Estamos inmersos en una sociedad que nos oprime y empuja a competir contra todo y todos; por un puesto de trabajo, por una beca de estudio, por un lugar en la cola del banco, por entrar antes que otro a algún local nocturno, a apurarnos para sentarnos rápidamente en un asiento en el colectivo, antes que otro lo haga.

Vivimos cargados de obligaciones que, conllevan, a nuevas obligaciones con el sólo fin de alienar al hombre, hacerlo monótono e igual a los demás, en una masa gris de un conjunto de órganos que se desplazan en un establo adornado con rascacielos, luces de neón, polución, tristeza.
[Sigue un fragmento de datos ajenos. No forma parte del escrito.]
-- ==== Sys2Proof/Machine/TestTrace.lean ====
section
/-! DEFINITION. The test port (R523 to R526) and the trace port (R519 to R522). A row of the test port is one instruction with one scan
of its data register: Capture-DR, the bits shifted in, Update-DR. `dr` is what the scan shifted out. -/

namespace Sys2Proof.Machine
open Sys2Proof

/-- The low `n` bits of a number, least significant first, as they leave TDO. -/
def bitsOf (n v : Nat) : List Bool := (List.range n).map (bitOf v)

/-- An instruction selected, its data register captured. Only EXTEST drives the pins from the boundary register. -/
def State.scan (s : State) (ir : Nat) (dr : List Bool) : State :=
  { s with test := { s.test with ir := BitVec.ofNat 8 ir, dr := dr, driving := false } }

/-- EXTEST: the pins are captured, what is shifted in is driven. -/
def execExtest (pins din : List Bool) (s : State) : Host.Outcome State Fault Refusal :=
  let t := s.scan 0x00 pins
  .next { t with test := { t.test with boundary := din, driving := true } }

/-- SAMPLE/PRELOAD. -/
def execSamplePreload (pins din : List Bool) (s : State) : Host.Outcome State Fault Refusal :=
  let t := s.scan 0x02 pins
  .next { t with test := { t.test with boundary := din } }

/-- The identification code (R524). -/
def State.idcode (s : State) : Nat :=
  at' (slice s.blkVersion.toNat 16 4) 28 + at' 0x0C08 12 + at' s.straps.mfrId.toNat 1 + 1

/-- IDCODE. -/
def execIdcode (s : State) : Host.Outcome State Fault Refusal := .next (s.scan 0x01 (bitsOf 32 s.idcode))

/-- BYPASS, by its own code or by any that selects the bypass register: one bit, captured 0. -/
def execBypass (s : State) : Host.Outcome State Fault Refusal := .next (s.scan 0xFF [false])

/-- CX_VERSION. -/
def execCxVersion (s : State) : Host.Outcome State Fault Refusal := .next (s.scan 0x20 (bitsOf 32 s.blkVersion.toNat))

/-- What CX_MBX captures: whether the operation has completed, and the data of the last read. -/
def TestPort.mbxWord (x : TestPort) : Nat := at' (b2n x.mbxDone) 62 + x.mbxData.toNat

/-- An operation on port 17's window (R525). -/
def State.mbxOp (s : State) (op off : Nat) (v : Word) : State :=
  match op with
  | 1 =>
    let t := s.windowWrite 17 off v
    { t with test := { t.test with mbxDone := true } }
  | 2 => { s with test := { s.test with mbxDone := true, mbxData := s.windowRead 17 off } }
  | _ => s

/-- CX_MBX: the operation completes with its row. -/
def execCxMbx (din : BitVec 64) (s : State) : Host.Outcome State Fault Refusal :=
  let t := s.scan 0x21 (bitsOf 64 s.test.mbxWord)
  let v := din.toNat
  .next (if s.awake then t.mbxOp (slice v 62 2) (4 * slice v 32 14) (BitVec.ofNat 32 v) else t)

/-- CX_RESET: the key asserts block reset, whose end is BLOCK_RESET_END; what Capture-DR loads is not stated. -/
def execCxReset (din : Word) (s : State) : Host.Outcome State Fault Refusal :=
  if din = 0xC0800000 then .next (s.assertReset .cxReset)
  else .next ((s.scan 0x22 ((List.range 4).flatMap (fun i => bitsOf 8 (Config.openByte s.tick i).toNat))).tock)

/-- The bits of CX_TRACE_CFG that are not reserved (Table 16.3). -/
def traceMask : Word := 0xCFFF037E

/-- CX_TRACE_CFG: `din` is none when the scan does not reach Update-DR. -/
def execCxTraceCfg (din : Option Word) (s : State) : Host.Outcome State Fault Refusal :=
  let t := s.scan 0x23 (bitsOf 32 s.trace.cfg.toNat)
  match din with
  | none => .next t
  | some v => .next (if s.awake then { t with trace := { t.trace with cfg := v &&& traceMask } } else t)

/-- The sampled straps (Table 16.4). -/
def Straps.word (x : Straps) : Nat :=
  at' x.ndieM1.toNat 27 + at' (b2n x.debug) 26 + at' x.smbAddr.toNat 23 + at' x.mfrId.toNat 12

/-- CX_STRAPS. -/
def execCxStraps (s : State) : Host.Outcome State Fault Refusal := .next (s.scan 0x24 (bitsOf 32 s.straps.word))

/-- A port counter (Table 16.5); a code not listed reads zero. -/
def State.portCounter (s : State) (code : Nat) : BitVec 56 := tget 0 s.counters code

/-- CX_PORT_CNT: the counter of the code given before is captured, the next code taken. -/
def execCxPortCnt (din : BitVec 64) (s : State) : Host.Outcome State Fault Refusal :=
  let c := s.test.cntCode.toNat
  let t := s.scan 0x25 (bitsOf 64 (at' (s.portCounter c).toNat 8 + c))
  .next { t with test := { t.test with cntCode := din.setWidth 8 } }

/-- TEST_PORT_RESET: the test port alone; the trace configuration is the block's. -/
def execTestPortReset (s : State) : Host.Outcome State Fault Refusal := .next { s with test := {} }

/-- The number that bits spell, least significant first. -/
def ofBits : List Bool → Nat
  | [] => 0
  | b :: bs => b2n b + 2 * ofBits bs

/-- The row that a scan is, under the instruction code that stands, with the pins as they are and the bits shifted in: BYPASS for every
code that Table 16.4 does not list. `update` tells whether the scan reaches Update-DR. -/
def tapRow (ir : Byte) (pins din : List Bool) (update : Bool) : Instr :=
  match ir.toNat with
  | 0x00 => .extest pins din
  | 0x01 => .idcode
  | 0x02 => .samplePreload pins din
  | 0x20 => .cxVersion
  | 0x21 => .cxMbx (BitVec.ofNat 64 (ofBits din))
  | 0x22 => .cxReset (BitVec.ofNat 32 (ofBits din))
  | 0x23 => .cxTraceCfg (if update then some (BitVec.ofNat 32 (ofBits din)) else none)
  | 0x24 => .cxStraps
  | 0x25 => .cxPortCnt (BitVec.ofNat 64 (ofBits din))
  | _ => .bypass

/-! ### The trace port -/

/-- The LOST record. -/
def Trace.lost (t : Trace) : BitVec 320 := eventRecord t.seq 0x12 (bodyOf [(t.dropped.toNat, 0, 4)])

/-- The transfers of a record: bytes 2i and 2i + 1 on TRC_D, the first in its low half, and TRC_CTL, high during the first (R519). -/
def trcTransfers (r : BitVec 320) : List (BitVec 16 × Bool) :=
  (List.range 20).map (fun i => (BitVec.ofNat 16 (slice r.toNat (16 * i) 16), i == 0))

/-- The trace with its next record sent. -/
def Trace.send (t : Trace) : Trace :=
  if t.dropped != 0 then { t with out := trcTransfers t.lost, seq := t.seq + 1, dropped := 0 }
  else match t.queue with
    | [] => t
    | r :: rs => { t with out := trcTransfers r, queue := rs }

/-- TRACE_RECORD_SEND: nothing is sent while the trace is off or the reference absent. -/
def execTraceRecordSend (s : State) : Host.Outcome State Fault Refusal :=
  if s.awake && bitOf s.trace.cfg.toNat 31 && !s.refLost then .next { s with trace := s.trace.send } else .next s

end Sys2Proof.Machine
end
Nos preocupamos de que nuestros jóvenes piensen, pero dudo que querramos que piensen distinto a nosotros. Tenemos un temor, natural, al cambio, a lo que el “nuevo” puede traer consigo: una mirada superadora, o al menos centrada desde otro paradigma, con cambio de modos y costumbres, de lógicas y retóricas.

Les exigimos que aprendan a escribir, a decir, a pensar. Les enseñamos las maneras correctas de expresarse verbalmente (fallamos en la enseñanza de la expresión corporal), les damos sustentos y marcos teóricos de mil posibilidades de líneas de pensamientos que nunca podrán articular con una realidad extasiada de información, publicidad subliminal y explícita, de una degradación del cuerpo como objeto de consumo y abuso.
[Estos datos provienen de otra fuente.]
-- ==== Sys2Proof/Machine/Core.lean ====
section
/-! DEFINITION. The model behind the host's interface. -/

def Sys2Proof.core : Host.Core := { State := Sys2Proof.Machine.State, Fault := Sys2Proof.Machine.Fault, Refusal := Sys2Proof.Machine.Refusal, step := Sys2Proof.Machine.step, reset := Sys2Proof.Machine.State.reset }
end

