/-- O23. ARM_AT_KILN takes the first ARM that waits at an input of the kiln. A foreign one is answered DENIED to its leaf alone; one of a
position that the kiln has closed is dropped; the notice of a first ARM opens a firing in ARMING whose cone starts then (R292, R314); a merged ARM joins
its firing, which it may open, and completes the arming once nothing is left to arm; a reset, a late and an abort ARM have each an operation
of their own. Where nothing waits, or the kiln's pair is out, nothing changes.
The model's own choices behind it: which ARM a row takes is that of assumption log 107, the notice of a first ARM that of log 9, how positions
close that of log 40 and 42, which of several ends a first ARM meets that of log 43. -/
def Obligations.ArmAtKiln : Prop :=
  (∀ (input : Nat) (s : State), ((s.ctlNode (nodeIx 0 true 0)).stat.pairOut = true ∨ takeInput input s.kiln.inq = none) →
    exec (.armAtKiln input) s = .next s)
  ∧ ∀ (input : Nat) (a : Arm) (rest : List (Nat × Arm)) (u s : State), (s.ctlNode (nodeIx 0 true 0)).stat.pairOut = false →
    takeInput input s.kiln.inq = some (a, rest) → u = { s with kiln := { s.kiln with inq := rest } } →
    (a.reset = true → exec (.armAtKiln input) s = .next (State.offer (u.armResets a.refIx.toNat)))
    ∧ (a.reset = false → a.foreign = true → ∃ t, exec (.armAtKiln input) s = .next t ∧ t = { u with ctls := t.ctls }
        ∧ ∀ l n, canonical s → a.who = [(l, n)] → (t.ctlNode (dieCtl (l / 256))).downq = (s.ctlNode (dieCtl (l / 256))).downq
            ++ [.done { ts := s.time, group := BitVec.ofNat 20 a.group, rank := BitVec.ofNat 16 (s.cfg.rankOf l), status := stDenied,
                        target := BitVec.ofNat 16 l, noGrant := true } [l]])
    ∧ (a.reset = false → a.foreign = false →
        (a.ord < (s.groupRun a.group).base ∨ (s.posAt a.group a.ord = none ∧ s.posOver a.group a.ord = true)) →
      exec (.armAtKiln input) s = .next u)
    ∧ (a.reset = false → a.foreign = false → (s.groupRun a.group).base ≤ a.ord →
        (s.posAt a.group a.ord = none → s.posOver a.group a.ord = false) →
      (a.late = true → exec (.armAtKiln input) s = .next (u.armLate a))
      ∧ (a.late = false → a.first = false → a.abort = true → exec (.armAtKiln input) s = .next (State.offer (u.armAborts a)))
      ∧ (∀ k, canonical s → a.late = false → a.first = true → s.posAt a.group a.ord = none → s.cfg.groupSaggar a.group = some k →
          s.firstArmEnd a.group = none →
        ∃ f, exec (.armAtKiln input) s = .next (State.offer { u with kiln := { u.kiln with
              nextUid := s.kiln.nextUid + 1, firings := s.kiln.firings ++ [f] } })
          ∧ f.group = a.group ∧ f.ord = a.ord ∧ f.seq = BitVec.ofNat 32 a.ord ∧ f.st = .arming ∧ f.saggar = k ∧ f.cause = none
          ∧ f.firstArm = s.time ∧ f.coneEnd = s.time + BitVec.ofNat 64 (1000 * gCone (s.cfg.groupEntry a.group))
          ∧ f.service = !s.diagnostic ∧ f.armedIn = [] ∧ ∀ e ∈ a.who, e.1 ∈ f.armedBy)
      ∧ (∀ k r, canonical s → a.late = false → a.first = false → a.abort = false → s.posAt a.group a.ord = none →
          s.cfg.groupSaggar a.group = some k → s.firstArmEnd a.group = none →
          (useRec s.kiln.cache (s.groupRec 0 a.group) a.group).1 = some r →
          (∃ i ∈ r.inputs, i ≠ input ∧ s.inputDone 0 a.group i [input] = false) →
        ∃ f c, exec (.armAtKiln input) s = .next (State.offer { u with kiln := { u.kiln with
              nextUid := s.kiln.nextUid + 1, firings := s.kiln.firings ++ [f], cache := c } })
          ∧ f.group = a.group ∧ f.ord = a.ord ∧ f.seq = BitVec.ofNat 32 a.ord ∧ f.st = .arming ∧ f.armedIn = [input] ∧ f.saggar = k
          ∧ f.firstArm = s.time ∧ f.cause = none ∧ f.arm = a)
      ∧ ∀ f r, canonical s → a.late = false → a.first = false → a.abort = false → s.posAt a.group a.ord = some f → f.st ≠ .ended →
          f.cause = none → (useRec s.kiln.cache (s.groupRec 0 a.group) a.group).1 = some r →
        ∃ g c v, v = { u with kiln := { u.kiln with firings := modFirst (fun x => x.uid == f.uid) (fun _ => g) s.kiln.firings, cache := c } }
          ∧ g = { f with armedBy := g.armedBy, arm := if f.arm.who.isEmpty = true then a else mergeArm f.arm a,
                         armedIn := addOnce f.armedIn input }
          ∧ ((∀ i ∈ r.inputs, s.inputDone 0 a.group i (addOnce f.armedIn input) = true) →
            exec (.armAtKiln input) s = .next (State.offer (v.armComplete f.uid)))
          ∧ ((∃ i ∈ r.inputs, s.inputDone 0 a.group i (addOnce f.armedIn input) = false) →
            exec (.armAtKiln input) s = .next (State.offer v)))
¿Cuándo vamos a estimular el sentir? ¿Acaso se puede enseñar a sentir?

¿O lo que está a nuestro alcance es brindar posibilidades, experiencias, vivencias?
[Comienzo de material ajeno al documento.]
theorem execGwBoxFree_notHeld (hv : bitOf v.toNat 0 = true) (hf : ∀ f, s.gw.hold = some f → hBox (numAt (gwBytes f) 0 16) ≠ x) :
    execGwBoxFree who x v s = .next (s.modBox x (fun _ => {})) := by
  rw [execGwBoxFree_empties h hx hm hv]
  cases hold : s.gw.hold with
  | none => rfl
  | some f => exact if_neg (hf f hold)

theorem execGwBoxFree_held (hv : bitOf v.toNat 0 = true) {f : BitVec 664} (hf : s.gw.hold = some f)
    (hbox : hBox (numAt (gwBytes f) 0 16) = x) : execGwBoxFree who x v s
    = .next (({ s with gw := { s.gw with box := tmod {} s.gw.box x (fun _ => {}), hold := none } } : State).gwReceive f) := by
  rw [execGwBoxFree_empties h hx hm hv, hf, Option.elim_some, if_pos hbox]

end

/-! A flit into the receive path (R538, R540). -/

theorem execGwRxFlit_receives {f : BitVec 664} (hf : s.gw.hold = none) : execGwRxFlit f s = .next ((s.bump 0x02).gwReceive f) :=
  if_neg (by simp [h, hf])

omit h in
theorem execGwRxFlit_held {f : BitVec 664} (hf : s.gw.hold ≠ none) : execGwRxFlit f s = .next s :=
  if_pos (by simp [Option.isSome_iff_ne_none.mpr hf])

end

section
variable {s : State} {f : BitVec 664}

theorem gwReceive_corrupt (hc : numAt (gwBytes f) 80 3 ≠ crc24 ((gwBytes f).take 80)) : s.gwReceive f = s.bump 0x03 := by
  rw [State.gwReceive, if_pos (bne_iff_ne.mpr hc)]

variable (hc : numAt (gwBytes f) 80 3 = crc24 ((gwBytes f).take 80)) {h : Nat} (hh : h = numAt (gwBytes f) 0 16)
include hc hh

theorem gwReceive_misrouted (hr : ∀ r, s.gw.rank = some r → r.toNat ≠ hDst h) : s.gwReceive f = s.bump 0x04 := by
  rw [State.gwReceive, ← hh, if_neg (by simp [hc]), if_pos]
  cases hrank : s.gw.rank with
  | none => rfl
  | some r => exact bne_iff_ne.mpr (hr r hrank)

omit hc hh in
theorem hDst_toNat (h : Nat) : (BitVec.ofNat 16 (hDst h)).toNat = hDst h := toNat_ofNat_slice ..

variable (hr : s.gw.rank = some (BitVec.ofNat 16 (hDst h)))
include hr

/-- A good flit for this package, by the state of its box. -/
theorem gwReceive_routed : s.gwReceive f =
    if (s.rxBox (hBox h)).st = 0 then s.modBox (hBox h) (fun _ =>
      ({ hdr := BitVec.ofNat 128 (boxHeader h), st := 1 } : RxBox).store h (bytesAt (gwBytes f) 16 64) s.time)
    else if hKey (s.rxBox (hBox h)).hdr.toNat != hKey h then { s with gw := { s.gw with hold := some f, since := s.time } }
    else if (s.rxBox (hBox h)).st != 1 then s.bump 0x06
    else if hRecord (s.rxBox (hBox h)).hdr.toNat != hRecord h then s.modBox (hBox h) (fun x => { x with st := 3 })
    else if (s.rxBox (hBox h)).got.contains (hFlit h) then s.bump 0x06
    else s.modBox (hBox h) (fun x => x.store h (bytesAt (gwBytes f) 16 64) s.time) := by
  have hrank : ¬ s.gw.rank.all (fun r => r.toNat != hDst h) = true := by
    rw [hr, Option.all_some, hDst_toNat, bne_self_eq_false]
    exact Bool.false_ne_true
  rw [State.gwReceive, ← hh, if_neg (by simp [hc]), if_neg hrank]

variable {x : RxBox} (hx : x = s.rxBox (hBox h))
include hx

theorem gwReceive_opens (hst : x.st = 0) : s.gwReceive f = s.modBox (hBox h) (fun _ =>
    ({ hdr := BitVec.ofNat 128 (boxHeader h), st := 1 } : RxBox).store h (bytesAt (gwBytes f) 16 64) s.time) := by
  rw [gwReceive_routed hc hh hr, ← hx, if_pos hst]

variable (h0 : x.st ≠ 0)
include h0

theorem gwReceive_collides (hk : hKey x.hdr.toNat ≠ hKey h) : s.gwReceive f = { s with gw := { s.gw with hold := some f, since := s.time } } := by
  rw [gwReceive_routed hc hh hr, ← hx, if_neg h0, if_pos (bne_iff_ne.mpr hk)]

variable (hk : hKey x.hdr.toNat = hKey h)
include hk

theorem gwReceive_late (h1 : x.st ≠ 1) : s.gwReceive f = s.bump 0x06 := by
  rw [gwReceive_routed hc hh hr, ← hx, if_neg h0, if_neg (by simp [hk]), if_pos (bne_iff_ne.mpr h1)]

variable (h1 : x.st = 1)
include h1

theorem gwReceive_damages (hrec : hRecord x.hdr.toNat ≠ hRecord h) : s.gwReceive f = s.modBox (hBox h) (fun y => { y with st := 3 }) := by
  rw [gwReceive_routed hc hh hr, ← hx, if_neg h0, if_neg (by simp [hk]), if_neg (by simp [h1]), if_pos (bne_iff_ne.mpr hrec)]

variable (hrec : hRecord x.hdr.toNat = hRecord h)
include hrec

theorem gwReceive_repeated (hg : hFlit h ∈ x.got) : s.gwReceive f = s.bump 0x06 := by
  rw [gwReceive_routed hc hh hr, ← hx, if_neg h0, if_neg (by simp [hk]), if_neg (by simp [h1]), if_neg (by simp [hrec]),
    if_pos (List.contains_iff_mem.mpr hg)]

theorem gwReceive_stores (hg : hFlit h ∉ x.got) :
    s.gwReceive f = s.modBox (hBox h) (fun y => y.store h (bytesAt (gwBytes f) 16 64) s.time) := by
  rw [gwReceive_routed hc hh hr, ← hx, if_neg h0, if_neg (by simp [hk]), if_neg (by simp [h1]), if_neg (by simp [hrec]),
    if_neg (by simpa using hg)]

end

/-- A header of the three parts that a box records, by its fields. -/
theorem recorded_fields {a b c : Nat} (hb : b < 2 ^ 13) (hc : c < 2 ^ 19) :
    hReserved (at' a 44 + at' b 25 + at' c 5) = 0 ∧ hKey (at' a 44 + at' b 25 + at' c 5) = a / 2 ^ 8 % 2 ^ 60
      ∧ hRecord (at' a 44 + at' b 25 + at' c 5) = (b, c) ∧ hFlit (at' a 44 + at' b 25 + at' c 5) = 0 := by
  simp only [hReserved, hKey, hRecord, hFlit, slice_eq_div_mod, at', Prod.mk.injEq]
  omega

theorem hKey_eq (h : Nat) : hKey h = slice h 44 84 / 2 ^ 8 % 2 ^ 60 := by
  have hpart : slice h 44 84 / 2 ^ 8 = h / 2 ^ 52 % 2 ^ 76 := by
    rw [slice_eq_div_mod, show (2 : Nat) ^ 84 = 2 ^ 8 * 2 ^ 76 by decide, Nat.mod_mul_right_div_self, Nat.div_div_eq_div_mul, ← Nat.pow_add]
  rw [hpart, Nat.mod_mod_of_dvd _ (by decide : 2 ^ 60 ∣ 2 ^ 76), hKey, slice_eq_div_mod]

theorem slice_lt (v lo n : Nat) : slice v lo n < 2 ^ n := Nat.mod_lt _ (Nat.two_pow_pos n)

/-- The fields of the header that a box records. -/
theorem boxHeader_fields (h : Nat) : hReserved (boxHeader h) = 0 ∧ hKey (boxHeader h) = hKey h ∧ hRecord (boxHeader h) = hRecord h
    ∧ hFlit (boxHeader h) = 0 := by
  rw [hKey_eq h]
  exact recorded_fields (slice_lt h 25 13) (slice_lt h 5 19)

/-- Settles O58: each row by its checks and by the state of its buffer or box; a received flit by what its box holds. -/
theorem gatewayPort : Obligations.GatewayPort := by
  unfold Obligations.GatewayPort
  refine ⟨fun s i h hi => exec_gateway_inReset h hi, fun s h => ⟨fun r hr => execGwPkgRankSample_sets h hr,
    fun r hr => execGwPkgRankSample_ignored hr, execGwPkgRankValidFall_clears h, fun who b hd hb => ?noBuffer, fun who b hd hb => ?header,
    fun who b off data hb => ?data, fun b v hb => ?go, fun b hb => ?accept,
    fun b => ⟨fun hst ht => execGwClaimExpire_expires h hst ht, execGwClaimExpire_idle⟩, fun f hf => execGwRxFlit_held hf,
    fun f hf hd x hh hx => ?receive, boxHeader_fields, fun x => ⟨fun hst ht => execGwBoxStale_stale h hst ht, execGwBoxStale_idle⟩,
    ⟨fun f hf ht => execGwCollideExpire_expires h hf ht, execGwCollideExpire_idle⟩, fun who x v => ?free⟩⟩
  case noBuffer =>
    exact ⟨execGwTxHdr_noBuffer hb, execGwTxFlitAccept_idle (.inl hb), fun off data => execTransmitData_outside (.inl hb),
      fun v => execGwTxGo_noBuffer hb⟩
  case header =>
    exact ⟨execGwTxHdr_claims h hb, execGwTxHdr_claimed h hb, execGwTxHdr_busy h hb, execGwTxHdr_refused h hb⟩
  case data =>
    exact ⟨fun ho => execTransmitData_outside (.inr ho),
      fun hlen ha => ⟨execTransmitData_refused h hb hlen ha, execTransmitData_member h hb hlen ha⟩⟩
  case go =>
    refine ⟨fun hst who hwho => ⟨fun hr => ?_, fun r hr => ⟨fun hm => ?_, fun hm => ⟨fun hi => ?_, fun hi => ?_⟩⟩⟩,
      fun who ho => execGwTxGo_notOwner h hb ho⟩
    all_goals subst hwho
    · exact execGwTxGo_result h hb hst (goResult_noRank hr)
    · exact execGwTxGo_result h hb hst (goResult_noMember hr hm)
    · exact execGwTxGo_result h hb hst ((goResult_member hr hm).trans (if_pos hi))
    · exact execGwTxGo_sends h hb hst hr ((goResult_member hr hm).trans (if_neg (by rw [hi]; decide)))
  case accept =>
    refine ⟨fun hst => execGwTxFlitAccept_idle (.inr hst), fun hst => ⟨fun hd => ⟨_, execGwTxFlitAccept_sends h hb hst hd, rfl⟩,
      fun hd => ⟨fun hf => ?_, fun hf => ?_⟩⟩⟩
    · rw [exec_gwTxFlitAccept, execGwTxFlitAccept_home h hb hst hd, hf]
      rfl
    · rw [exec_gwTxFlitAccept, execGwTxFlitAccept_home h hb hst hd, if_pos (Option.isSome_iff_ne_none.mpr hf)]
  case receive =>
    have hx : x = (s.bump 0x02).rxBox (hBox hd) := hx
    have hrow := (exec_gwRxFlit f s).trans (execGwRxFlit_receives h hf)
    refine ⟨hrow, fun hc => ?_, fun hc hr => ?_, fun hc hr => ⟨fun h0 => ?_, fun h0 hk => ?_, fun h0 h1 hk => ?_, fun h1 hk hrec => ?_,
      fun h1 hk hrec hg => ?_, fun h1 hk hrec hg => ?_⟩⟩
    · exact hrow.trans (congrArg _ (gwReceive_corrupt hc))
    · exact hrow.trans (congrArg _ (gwReceive_misrouted (s := s.bump 0x02) hc hh hr))
    · exact hrow.trans (congrArg _ (gwReceive_opens (s := s.bump 0x02) hc hh hr hx h0))
    · exact hrow.trans (congrArg _ (gwReceive_collides (s := s.bump 0x02) hc hh hr hx h0 hk))
    · exact hrow.trans (congrArg _ (gwReceive_late (s := s.bump 0x02) hc hh hr hx h0 hk h1))
    · exact hrow.trans (congrArg _ (gwReceive_damages (s := s.bump 0x02) hc hh hr hx (by rw [h1]; decide) hk h1 hrec))
    · exact hrow.trans (congrArg _ (gwReceive_repeated (s := s.bump 0x02) hc hh hr hx (by rw [h1]; decide) hk h1 hrec hg))
    · exact hrow.trans (congrArg _ (gwReceive_stores (s := s.bump 0x02) hc hh hr hx (by rw [h1]; decide) hk h1 hrec hg))
  case free =>
    exact ⟨execGwBoxFree_noBox, execGwBoxFree_refused h, fun hx hm => ⟨execGwBoxFree_zero h hx hm, fun hv =>
      ⟨execGwBoxFree_notHeld h hx hm hv, fun f hf hbox => execGwBoxFree_held h hx hm hv hf hbox⟩⟩⟩

end Sys2Proof.Proofs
Le robaré una expresión a F.R.F. : es la opinión de un cuatro de copas, que entiende la importancia de los procesos cognitivos, relacionales, socio-afectivos, motrices, pero que sospecha que se generó un vacío en el campo del sentir. Ese campo que enriquece el espíritu, produce placer, ordena los pensamientos, convida a la reflexión crítica de nuestras acciones, enaltece nuestras virtudes hasta límites insospechados, genera vínculos, promueve la expresión, dibuja una sonrisa.

Dejo esta inquietud sentada; es un primer esbozo de lo que, pretendo, sea un largo escrito, enriquecido por opiniones encontradas, debates sinceros, parafernalias amistosas, charlas de café, mates y placeres.

La rueda está girando… Es sólo el comienzo.